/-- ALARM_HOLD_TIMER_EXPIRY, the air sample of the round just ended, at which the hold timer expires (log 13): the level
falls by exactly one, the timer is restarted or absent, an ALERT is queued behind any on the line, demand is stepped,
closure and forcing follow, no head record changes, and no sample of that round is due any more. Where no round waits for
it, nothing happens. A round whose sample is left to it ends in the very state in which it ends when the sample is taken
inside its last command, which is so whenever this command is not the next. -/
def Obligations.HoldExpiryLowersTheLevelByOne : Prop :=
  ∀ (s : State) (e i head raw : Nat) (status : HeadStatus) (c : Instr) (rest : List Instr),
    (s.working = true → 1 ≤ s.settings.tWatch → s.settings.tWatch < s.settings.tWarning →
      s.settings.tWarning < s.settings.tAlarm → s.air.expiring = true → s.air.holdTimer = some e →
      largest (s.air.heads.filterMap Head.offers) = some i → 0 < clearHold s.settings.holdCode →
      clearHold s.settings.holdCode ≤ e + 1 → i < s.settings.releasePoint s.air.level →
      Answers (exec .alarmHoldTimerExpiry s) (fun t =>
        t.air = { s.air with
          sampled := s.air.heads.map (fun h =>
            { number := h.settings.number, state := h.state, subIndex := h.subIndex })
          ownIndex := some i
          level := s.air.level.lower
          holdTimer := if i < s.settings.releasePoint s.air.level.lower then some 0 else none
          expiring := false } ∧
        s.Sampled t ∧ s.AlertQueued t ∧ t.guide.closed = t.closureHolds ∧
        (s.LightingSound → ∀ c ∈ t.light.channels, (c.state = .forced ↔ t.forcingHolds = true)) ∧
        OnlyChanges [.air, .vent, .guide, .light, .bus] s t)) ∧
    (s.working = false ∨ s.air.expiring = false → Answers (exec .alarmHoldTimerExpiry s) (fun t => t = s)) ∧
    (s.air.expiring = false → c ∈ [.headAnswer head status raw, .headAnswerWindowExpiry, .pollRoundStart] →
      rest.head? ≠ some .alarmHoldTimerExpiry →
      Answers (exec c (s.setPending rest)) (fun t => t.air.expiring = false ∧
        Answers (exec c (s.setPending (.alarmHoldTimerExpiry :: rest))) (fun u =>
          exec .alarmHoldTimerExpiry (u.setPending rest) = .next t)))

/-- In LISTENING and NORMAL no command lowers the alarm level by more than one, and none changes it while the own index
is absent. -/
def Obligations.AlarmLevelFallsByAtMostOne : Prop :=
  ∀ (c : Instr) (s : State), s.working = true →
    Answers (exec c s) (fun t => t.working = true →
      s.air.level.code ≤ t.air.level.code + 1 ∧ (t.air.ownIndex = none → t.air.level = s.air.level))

☆ ☆ ☆ ☆ ☆ ☆ ☆

* _TASK_: In how many lines of the material above does the word "holdCode" occur? Give the number and no other text.

* _RESPONSE_: 2